The book highlights an understudied issue—the Greek connections to American politics in the Cold War—and analyzes how these connections undermined democracy in both countries. In the name of anticommunism, the U.S. government rewarded some of the worst characters in Greek politics for decades and supported a repressive dictatorship for some of those years. U.S. backing for authoritarians threatened democracy in Greece, the cradle of democracy. Moreover, the American connections to the Greek CIA, the junta, and to shady businessmen like Pappas, undermined democracy in the United States.

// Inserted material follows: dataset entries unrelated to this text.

-- ==== Sys2Proof/Machine/CorOps.lean ====
section
/-! DEFINITION. The correction unit's arithmetic (R264, R266, R268; log 36, DEDUCED and DESIGN CHOICE, marked there) and its bookkeeping. -/

namespace Sys2Proof.Machine

/-- A bit of COR_EVT (R278). -/
def Dev.corEvent (d : Dev) (h : Fin 32) (k : Nat) : Dev :=
  d.event (headB h) R.COR_EVT R.COR_EVT_EN (wd (2 ^ k)) (16 + h.val)

/-- COR_CTL.EN. -/
def Dev.corOn (d : Dev) (h : Fin 32) : Bool := d.getB (headB h) R.COR_CTL 0

/-- The nearest integer, halves up. -/
def near (x : Rat) : Int := (x + 1 / 2).floor

/-- The pre-scale of a prediction [0.1 K], 15 fraction bits (R264). -/
def ffOf (x : BobBuf) (t : Nat) : Nat :=
  let step := fld (x.word 0x108) 15 0
  if ¬ bit (x.word 0xC0) 2 ∨ step = 0 then 32768
  else
    let q := clampR 0 255 (((((t : Int) - (x.nat 0x104 : Int)) : Int) : Rat) / (step : Rat))
    let i := q.floor.toNat
    let a : Rat := (x.half (0x800 + 2 * i) : Rat)
    let b : Rat := (x.half (0x800 + 2 * min (i + 1) 255) : Rat)
    (near (a + (q - (i : Rat)) * (b - a))).toNat

/-- PMIN and PMAX in force (R266), 15 fraction bits. -/
def pLims (x : BobBuf) : Nat × Nat :=
  let c (n : Nat) : Nat := max 0x2000 (min 0xC000 n)
  let lo := c (fld (x.word 0xD4) 15 0)
  (lo, max lo (c (fld (x.word 0xD4) 31 16)))

/-- What R268 makes of ff and u: p and s with 15 fraction bits, whether d was held below, or above. -/
structure CorOut where
  p    : Nat
  s    : Nat
  low  : Bool
  high : Bool
deriving DecidableEq, Repr

/-- R268 from ff and u on; u with 16 fraction bits. -/
def corOut (x : BobBuf) (ff : Nat) (u : Int) : CorOut :=
  let one : Rat := ((max 0 (65536 + u) : Int) : Rat) / 65536
  let d : Rat := (ff : Rat) / 32768 * one
  let l := pLims x
  let lo : Rat := (l.1 : Rat) / 32768
  let hi : Rat := (l.2 : Rat) / 32768
  let smin : Rat := (max 0x4000 (min 0x8000 (fld (x.word 0xD8) 15 0)) : Nat)
  let s : Rat := if bit (x.word 0xC0) 3 ∧ hi < d then (if smin / 32768 < hi / d then hi / d else smin / 32768) else 1
  ⟨(near (clampR lo hi d * 32768)).toNat, (near (s * 32768)).toNat, decide (d < lo), decide (hi < d)⟩

/-- The error of a measured value (R268), 16 fraction bits. -/
def corErr (tgt meas : Nat) : Int :=
  clampI (-65536) 65536 (near (((((tgt : Int) - (meas : Int)) * 65536 : Int) : Rat) / (tgt : Rat)))

/-- A product of two numbers with 16 fraction bits. -/
def mul16 (a b : Int) : Int := near (((a * b : Int) : Rat) / 65536)

/-- Entries of the correction unit that have not fired (R263, R269). -/
def Trv.corEnts (t : Trv) : List Ent := t.sched.filter (fun e => e.src) ++ (t.edges.map (·.ent)).filter fun e => e.src

/-- Change an entry by its number, in the schedule or committed. -/
def Trv.entMod (t : Trv) (num : Nat) (f : Ent → Ent) : Trv :=
  { t with
    sched := t.sched.map fun e => if e.num = num then f e else e,
    edges := t.edges.map fun x => if x.ent.num = num then { x with ent := f x.ent } else x }

/-- Both scales in force (R265, R270): power for the Traveller, speed for the Drafter, COR_STAT. -/
def Dev.corForce (d : Dev) (h : Fin 32) (p s : Nat) : Dev :=
  ((d.trvMod h fun t => { t with corr := p }).drfMod h fun x => { x with speedReq := (s : Rat) / 32768 }).put (headB h)
    R.COR_STAT (wd (p + s * 65536))

/-- The integrator and COR_INTEG. -/
def Dev.corInteg (d : Dev) (h : Fin 32) (i : Int) : Dev := (d.corMod h fun c => { c with integ := i }).put (headB h) R.COR_INTEG (wi i)

/-- The pre-scale that holds at an arc position: that of the run opened last at or before it (R264, R268). -/
def Cor.ffAt (c : Cor) (s : Int) : Nat × Nat :=
  match c.ffs.find? fun x => x.1 ≤ s with
  | some x => x.2
  | none => (32768, 0)

/-- COR_FF (R277): ff of the move in progress and its prediction. -/
def Dev.corFF (d : Dev) (h : Fin 32) : Word :=
  match d.heads[h].drf.moves with
  | m :: _ =>
    let f := d.heads[h].cor.ffAt (rnd m.arc0)
    if m.laser ∧ m.started then wd (f.1 + min 65535 f.2 * 65536) else wd 32768
  | [] => wd 32768

end Sys2Proof.Machine
end

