-- ==== Sys2Proof/Machine/Calib.lean ====
section
/-! DEFINITION. Converter calibration (R460 to R474): hand-overs, trims and calibration runs of the BCHG blocks. -/

namespace Sys2Proof.Machine

/-- The BCHG block of BEAM[k]. -/
def bchB (k : Fin 8) : Blk := blk .bchg k.val

/-- The head whose laser channel `j` of BEAM[k] is. -/
def chanHead (k : Fin 8) (j : Fin 4) : Fin 32 := Fin.ofNat 32 (4 * k.val + j.val)

/-- Change a BCHG block's own state. -/
def Dev.bchMod (d : Dev) (k : Fin 8) (f : Bch → Bch) : Dev := { d with bch := vmod d.bch k f }

/-- The cell that serves a channel (BCHG_MAP). -/
def Dev.bchCell (d : Dev) (k : Fin 8) (j : Fin 4) : Nat := d.getF (bchB k) R.BCHG_MAP (3 * j.val + 2) (3 * j.val)

/-- BCHG_STAT.SPARE: the spare cell, 7 for none. -/
def Dev.bchSpare (d : Dev) (k : Fin 8) : Nat := d.getF (bchB k) R.BCHG_STAT 2 0

/-- A cell can be connected and trimmed: USABLE and not fenced (R419, R467). -/
def Dev.bchUsable (d : Dev) (k : Fin 8) (c : Nat) : Bool :=
  c < 5 && d.getB (bchB k) R.BCHG_TRIM_STAT 1 c && !d.cellFenced (bchB k) c

/-- The group temperature: the reading of sensor 16 + 6k (R469), as 12 bits. -/
def Dev.bchTemp (d : Dev) (k : Fin 8) : Nat := d.getF (blk .therm 0) R.THERM_SNS 11 0 (16 + 6 * k.val)

/-- Set bits of BCHG_EVT; no vector belongs to them (R473). -/
def Dev.bchEvent (d : Dev) (k : Fin 8) (i : Nat) : Dev := d.eventQuiet (bchB k) R.BCHG_EVT (wd (2 ^ i))

/-- The group has no usable spare (R467). -/
def Dev.bchNoSpare (d : Dev) (k : Fin 8) : Dev :=
  ((d.putF (bchB k) R.BCHG_STAT 2 0 7).bchEvent k 3).raise (bchB k) none 2

/-- No gate edge or code step is committed in the 40 slots from `n` on (R464 step 3). -/
def Trv.quiet (t : Trv) (skew : Int) (n : Nat) : Bool :=
  let inside (s : Int) : Bool := (n : Int) ≤ s && s < n + 40
  t.edges.all (fun e => !inside e.slot && !inside (e.slot + skew)) && t.ramps.all (fun r => !inside (r.slot + skew)) &&
    t.fades.all (fun r => !inside (r.slot + skew)) && t.defer.all (fun x => !inside x.1) &&
    t.dwellAt.all (fun x => !inside x.1 && !inside (x.1 + skew))

/-- A hand-over starts (R464 step 1). A cell that takes over the channel of a head in reset shadow enters that shadow
(R423). -/
def Dev.hoStart (d : Dev) (k : Fin 8) (j : Fin 4) (fence : Bool) : Dev :=
  let b := bchB k
  let s := d.bchSpare k
  let hb := blk .headctl (4 * k.val + j.val)
  let more := (d.shadows.filter fun x => x.by_ = hb ∧ x.blk = hb).map fun x =>
    (⟨hb, b, some s, d.now, x.ends⟩ : Shadow)
  let d1 := d.reached b (some s)
  let d2 := (d1.bchMod k fun x => { x with ho := some ⟨j, s, d1.bchCell k j, d1.now, none, none, fence⟩ }).putB b
    R.BCHG_STAT 3 true
  { d2 with shadows := d2.shadows ++ more }

/-- The level of LGATE[n]: held low where the channel has no cell any more (R471). -/
def Dev.lgate (d : Dev) (h : Fin 32) : Bool :=
  d.heads[h].trv.gate && !d.bch[Fin.ofNat 8 (h.val / 4)].lost.toList.getD (h.val % 4) false

/-- A trim starts (R466). -/
def Dev.trimStart (d : Dev) (k : Fin 8) (c : Nat) : Dev :=
  ((d.bchMod k fun x => { x with trim := some (c, d.now) }).putB (bchB k) R.BCHG_STAT 4 true).putF (bchB k)
    R.BCHG_STAT 7 5 c

/-- No trim is under way any more. -/
def Dev.trimOff (d : Dev) (k : Fin 8) : Dev :=
  (d.bchMod k fun x => { x with trim := none }).putB (bchB k) R.BCHG_STAT 4 false

/-- The run ends failed. -/
def Dev.runFail (d : Dev) (k : Fin 8) (err : Nat) : Dev :=
  match d.bch[k].run with
  | none => d
  | some _ => (d.bchMod k fun x => { x with run := none }).opFail (bchB k) err

/-- The channel whose cell has the oldest trim among the cells a run has left (R468). -/
def Dev.oldestChan (d : Dev) (k : Fin 8) (left : List Nat) : Option (Fin 4) :=
  (List.finRange 4).foldl (fun (o : Option (Fin 4)) j =>
    if d.bchCell k j ∈ left then
      match o with
      | none => some j
      | some i => if d.bch[k].age.toList.getD (d.bchCell k j) 0 < d.bch[k].age.toList.getD (d.bchCell k i) 0
          then some j else some i
    else o) none

/-- What follows when no trim and no hand-over is under way: a fence's hand-over that waited, else the run's next
hand-over (R468, R471). -/
def Dev.bchNext (d : Dev) (k : Fin 8) : Dev :=
  let x := d.bch[k]
  if x.ho.isSome ∨ x.trim.isSome then d
  else match x.wait with
    | j :: js =>
      let d1 := d.bchMod k fun y => { y with wait := js }
      if d1.bchUsable k (d1.bchSpare k) then d1.hoStart k j true
      else d1.bchMod k fun y => { y with ho := some ⟨j, 7, d1.bchCell k j, d1.now, some d1.now, none, true⟩ }
    | [] =>
      match x.run with
      | none => d
      | some (left, _, _) =>
        if left = [] then d
        else if ¬ d.bchUsable k (d.bchSpare k) then d.runFail k 0x81
        else match d.oldestChan k left with
          | none => d.bchMod k fun y => { y with run := y.run.map fun r => ([], r.2) }
          | some j => d.hoStart k j false

/-- TRACKING_DONE (R464 step 2). -/
def execTrackingDone (k : Fin 8) (s : State) : Host.Outcome State Fault Refusal :=
  onLive (fun d =>
    match d.bch[k].ho with
    | some h =>
      d.when (h.armed.isNone && d.pastNs h.since (d.getF (bchB k) R.BCHG_TRACK 15 0)) fun d =>
        (d.bchMod k fun x => { x with ho := some { h with armed := some d.now } }).putB (bchB k) R.BCHG_STAT 8 true
    | none => d) s

/-- A channel is left without a cell (R471): its gate is held low and it drives 0 V. -/
def Dev.chanLost (d : Dev) (k : Fin 8) (h : Ho) : Dev :=
  (((d.bchMod k fun x => { x with ho := none, lost := x.lost.set h.ch true }).putB (bchB k) R.BCHG_STAT 8 false).bchEvent
    k 4).raise (bchB k) (some h.old) 3

/-- HAND_OVER_SWITCH (R464 step 3, R465, R471). -/
def execHandOverSwitch (k : Fin 8) (reading : BitVec 16) (s : State) : Host.Outcome State Fault Refusal :=
  onLive (fun d =>
    let b := bchB k
    match d.bch[k].ho with
    | some h =>
      let n := chanHead k h.ch
      let t := d.heads[n].trv
      match h.armed, h.done with
      | some a, none =>
        if t.gate then d
        else if h.spare = 7 then (d.chanLost k h).bchNext k
        else if ¬ t.quiet (d.liv (blk .headctl n.val) R.TRV_DAC_SKEW).toInt d.slot then d
        else
          let w := (d.now - a) / 800
          let d1 := (d.bchMod k fun x => { x with ho := some { h with done := some d.now } }).putB b R.BCHG_STAT 8 false
          let d2 := d1.put b R.BCH_MON (wd reading.toNat) h.ch.val
          if d2.bch[k].run.isSome ∧ ¬ h.fence then d2.opPart b 3 (max w (d2.getN b R.OP_PART 3)) else d2
      | _, _ => d
    | none => d) s

/-- HAND_OVER_DISCONNECT (R464 steps 4 and 5). A cell taken over for a fence leaves service (R471). -/
def execHandOverDisconnect (k : Fin 8) (s : State) : Host.Outcome State Fault Refusal :=
  onLive (fun d =>
    let b := bchB k
    match d.bch[k].ho with
    | some h =>
      match h.done with
      | some t =>
        d.when (d.pastNs t 10) fun d =>
          let d1 := d.putF b R.BCHG_MAP (3 * h.ch.val + 2) (3 * h.ch.val) h.spare
          let d2 := ((d1.bump b R.BCHG_HOCNT).putB b R.BCHG_STAT 3 false).putF b R.BCHG_STAT 2 0 7
          let d3 := d2.bchMod k fun x => { x with ho := none }
          if h.fence then (d3.bchNoSpare k).bchNext k
          else
            let d4 := if d3.bch[k].run.isSome then d3.opPart b 2 (d3.getN b R.OP_PART 2 + 1) else d3
            d4.trimStart k h.old
      | none => d
    | none => d) s

/-- CAL_GAPWAIT (R465). -/
def execCalGapwait (k : Fin 8) (s : State) : Host.Outcome State Fault Refusal :=
  onLive (fun d =>
    match d.bch[k].ho with
    | some h =>
      match h.armed, h.done with
      | some a, none =>
        d.when (!h.fence && d.past a (d.getF (bchB k) R.BCHG_GAPWAIT 15 0 * 1000)) fun d =>
          let d1 := (d.bchMod k fun x => { x with ho := none }).put (bchB k) R.BCHG_STAT
            (setFld (setFld (d.get (bchB k) R.BCHG_STAT) 3 3 0) 8 8 0)
          (((d1.bchEvent k 2).raise (bchB k) none 1).runFail k 0x82).bchNext k
      | _, _ => d
    | none => d) s

/-- The registers of a trim that went well (R466). -/
def Dev.trimGood (d : Dev) (k : Fin 8) (c : Nat) (r : TrimResult) : Dev :=
  let b := bchB k
  let st := d.get b R.BCHG_TRIM_STAT c
  let w : Word × Word × Word × Word := (r.dac &&& 0x03FF03FF#32, r.adc &&& 0x03FF03FF#32,
    wd (d.bchTemp k + r.residual.toNat * 65536), setFld (setFld st 0 0 1) 2 2 0)
  let d1 := (((d.put b R.BCHG_TRIM_DAC w.1 c).put b R.BCHG_TRIM_ADC w.2.1 c).put b R.BCHG_TRIM_INFO w.2.2.1 c).put b
    R.BCHG_TRIM_STAT w.2.2.2 c
  d1.bchMod k fun x => { x with stored := vmod x.stored (Fin.ofNat 5 c) fun _ => w }

/-- The registers and faults of any other outcome (R460, R466, R467). -/
def Dev.trimBad (d : Dev) (k : Fin 8) (c : Nat) (refOk : Bool) : Dev :=
  let b := bchB k
  let stale := d.getB b R.BCHG_TRIM_STAT 2 c
  let d1 := ((d.putB b R.BCHG_TRIM_STAT 2 true c).bump b R.BCHG_FAILS).bchEvent k 1
  let d2 := (if stale then d1.putB b R.BCHG_TRIM_STAT 1 false c else d1).raise b (some c) 0
  if refOk then d2 else d2.raise b none 4

/-- The run's account of a trim (R470). -/
def Dev.runTrim (d : Dev) (k : Fin 8) (c : Nat) (good : Bool) (residual : Nat) : Dev :=
  let b := bchB k
  match d.bch[k].run with
  | none => d
  | some (left, total, well) =>
    let n := d.getN b R.OP_PART 0 + 1
    let d1 := (d.opPart b 0 n).opPart b 1 (c + min 255 residual * 256 + good.toNat * 65536)
    let d2 := if good then d1 else d1.opPart b 4 (d1.getN b R.OP_PART 4 + 1)
    (d2.bchMod k fun x => { x with run := some (left.filter (· ≠ c), total, if good then well ++ [c] else well) }).opProg b
      (4095 * n / max 1 total)

/-- TRIM_DONE (R460, R466, R467). -/
def execTrimDone (k : Fin 8) (r : TrimResult) (s : State) : Host.Outcome State Fault Refusal :=
  onLive (fun d =>
    let b := bchB k
    match d.bch[k].trim with
    | none => d
    | some (c, t) =>
      let refOk : Bool := 24500 ≤ r.refin.toNat && r.refin.toNat ≤ 25500
      let good : Bool := refOk && r.residual.toNat ≤ d.getF b R.BCHG_LIMIT 7 0 * 8 &&
        decide (d.now ≤ t + 800 * d.getF b R.BCHG_TIMEOUT 15 0)
      let d1 := ((d.trimOff k).put b R.BCHG_REFIN (wd r.refin.toNat)).putB b R.BCHG_STAT 16 refOk
      let d2 := (if good then d1.trimGood k c r else d1.trimBad k c refOk).bumpF b R.BCHG_TRIM_STAT 31 16 1 c
      let d3 := d2.bchMod k fun x => { x with age := vmod x.age (Fin.ofNat 5 c) fun _ => d.now }
      let d4 := d3.runTrim k c good r.residual.toNat
      let d5 := if d4.bchUsable k c then d4.putF b R.BCHG_STAT 2 0 c else d4.bchNoSpare k
      (if refOk then d5 else d5.runFail k 0x80).bchNext k) s

/-- A run begins: the spare is trimmed first (R468, R470). -/
def Dev.runBegin (d : Dev) (k : Fin 8) : Dev :=
  let b := bchB k
  let s := d.bchSpare k
  if ¬ d.bchUsable k s ∨ d.bch[k].ho.isSome ∨ d.bch[k].trim.isSome then d.opFail b 0x81
  else
    let cells := (List.range 5).filter fun c => d.bchUsable k c
    ((d.bchMod k fun x => { x with run := some (cells, cells.length, []) }).opPart b 5 (d.bchTemp k)).trimStart k s

/-- CAL_RUN (R470): the host's start. -/
def execCalRun (k : Fin 8) (tag : BitVec 8) (s : State) : Host.Outcome State Fault Refusal :=
  onLive (fun d => d.hostStart (bchB k) 1 tag.toNat 0) s

/-- The BCH_TRIM record of a cell (R477). -/
def Dev.trimRec (d : Dev) (k : Fin 8) (c : Nat) : Nat × Word × List Byte :=
  let b := bchB k
  (2, wd (k.val + c * 16), wordsBytes [d.get b R.BCHG_TRIM_DAC c, d.get b R.BCHG_TRIM_ADC c, d.get b R.BCHG_TRIM_INFO c,
    d.get b R.BCHG_TRIM_STAT c])

/-- CAL_RUN_DONE (R468). -/
def execCalRunDone (k : Fin 8) (s : State) : Host.Outcome State Fault Refusal :=
  onLive (fun d =>
    let b := bchB k
    match d.bch[k].run with
    | some ([], _, well) =>
      if d.bch[k].ho.isSome ∨ d.bch[k].trim.isSome then d else
      let d1 := ((d.put b R.BCHG_TLAST (wd (d.bchTemp k))).bump b R.BCHG_RUNS).bchEvent k 0
      ((d1.bchMod k fun x => { x with run := none }).opDone b).jAppend (well.map fun c => d1.trimRec k c)
    | _ => d) s

/-- A hand-over not yet past step 3 is dropped. -/
def Dev.hoDrop (d : Dev) (k : Fin 8) : Dev :=
  (d.bchMod k fun x => { x with ho := none }).put (bchB k) R.BCHG_STAT
    (setFld (setFld (d.get (bchB k) R.BCHG_STAT) 3 3 0) 8 8 0)

/-- A calibration run ends early (R470): a hand-over before the switch is dropped, a trim keeps the previous trims and
its pair becomes the spare. -/
def Dev.calKill (d : Dev) (k : Fin 8) : Dev :=
  let d0 := d.bchMod k fun x => { x with run := none }
  let d1 : Dev := match d0.bch[k].ho with
    | some h => if h.done.isNone ∧ ¬ h.fence then d0.hoDrop k else d0
    | none => d0
  match d1.bch[k].trim with
  | some (c, _) => (d1.trimOff k).putF (bchB k) R.BCHG_STAT 2 0 c
  | none => d1

/-- A fence of one cell (R471): a serving cell is handed over at once, before a hand-over of a run that has not switched yet, and one
that is being handed over already leaves service at its end; the spare's fence drops a hand-over. -/
def Dev.bchCellFence (d : Dev) (k : Fin 8) (c : Nat) : Dev :=
  let b := bchB k
  match (List.finRange 4).find? fun j => d.bchCell k j = c with
  | some j =>
    let d1 : Dev := match d.bch[k].trim with
      | some (t, _) => (d.trimOff k).putF b R.BCHG_STAT 2 0 t
      | none => d
    match d1.bch[k].ho with
    | some h =>
      if h.ch = j then d1.bchMod k fun x => { x with ho := some { h with fence := true } }
      else
        let d2 := if h.done.isNone ∧ ¬ h.fence then d1.hoDrop k else d1
        (d2.bchMod k fun x => { x with wait := x.wait ++ [j] }).bchNext k
    | none => (d1.bchMod k fun x => { x with wait := x.wait ++ [j] }).bchNext k
  | none =>
    let d1 : Dev := match d.bch[k].ho with
      | some h => if h.spare = c ∧ h.done.isNone then
          (d.hoDrop k).bchMod k fun x => { x with wait := if h.fence then h.ch :: x.wait else x.wait } else d
      | none => d
    let d2 : Dev := match d1.bch[k].trim with
      | some (t, _) => if t = c then d1.trimOff k else d1
      | none => d1
    if d2.bchSpare k = c ∨ d2.bchSpare k = 7 then (d2.bchNoSpare k).bchNext k else d2

/-- A cell's fence is cleared: it becomes the spare where there is none (log 26, DEDUCED). -/
def Dev.bchCellBack (d : Dev) (k : Fin 8) (c : Nat) : Dev :=
  if d.bchSpare k = 7 ∧ d.bchUsable k c ∧ ¬ (List.finRange 4).any (fun j => d.bchCell k j = c) ∧ d.bch[k].trim.isNone then
    d.putF (bchB k) R.BCHG_STAT 2 0 c
  else d

/-- A soft reset of the block ends (R467, R470, R473): its state is fresh but for the cells' places, the stored trims and a hand-over
past step 3. -/
def Dev.bchReset (d : Dev) (k : Fin 8) (map stat : Word) : Dev :=
  let b := bchB k
  let x := d.bch[k]
  let ho := x.ho.filter fun h => h.done.isSome
  let d0 := { d with bch := d.bch.set k { Bch.init with stored := x.stored, age := x.age, ho := ho } }
  let d1 := (d0.put b R.BCHG_MAP map).put b R.BCHG_STAT (wd (fld stat 2 0 + ho.isSome.toNat * 8))
  let d2 := (List.range 5).foldl (fun (e : Dev) c =>
    let w := x.stored.toList.getD c (0, 0, 0, 0)
    (((e.put b R.BCHG_TRIM_DAC w.1 c).put b R.BCHG_TRIM_ADC w.2.1 c).put b R.BCHG_TRIM_INFO w.2.2.1 c).put b
      R.BCHG_TRIM_STAT 2#32 c) d1
  match (List.range 5).find? fun c => ¬ (List.finRange 4).any (fun j => d2.bchCell k j = c) with
  | some c => if d2.bchSpare k = 7 then d2.putF b R.BCHG_STAT 2 0 c else d2
  | none => d2

end Sys2Proof.Machine
end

The Greek Connection is a fascinating study of a newsman whose commitment to democracy led him to political activism. Because he insisted on telling inconvenient truths, powerful officials responded with smears and harassment that almost cost him his career. Barron concludes that Demetracopoulos’s story contains lessons for contemporary readers. “There are eerie echoes today of Elias’s world of the 1950s, ‘60s and ‘70s: when foreign money tainted and undermined free and fair elections, when fragile democratic norms buckled under popular susceptibility to authoritarian impulses, when human rights were deemed expendable, when independent journalists and political critics were harassed, subjected to disinformation campaigns, and disparaged as purveyors of fake news” (xiii). Demetracopoulos’s story serves as a sobering reminder that the survival of democracy depends on freedom of the press and on fearless journalists willing to test its boundaries.

University of California, Davis

Kathryn Olmsted is a professor of history at the University of California, Davis. Her areas of expertise include conspiracy theories, government secrecy, espionage, and anti-Communism.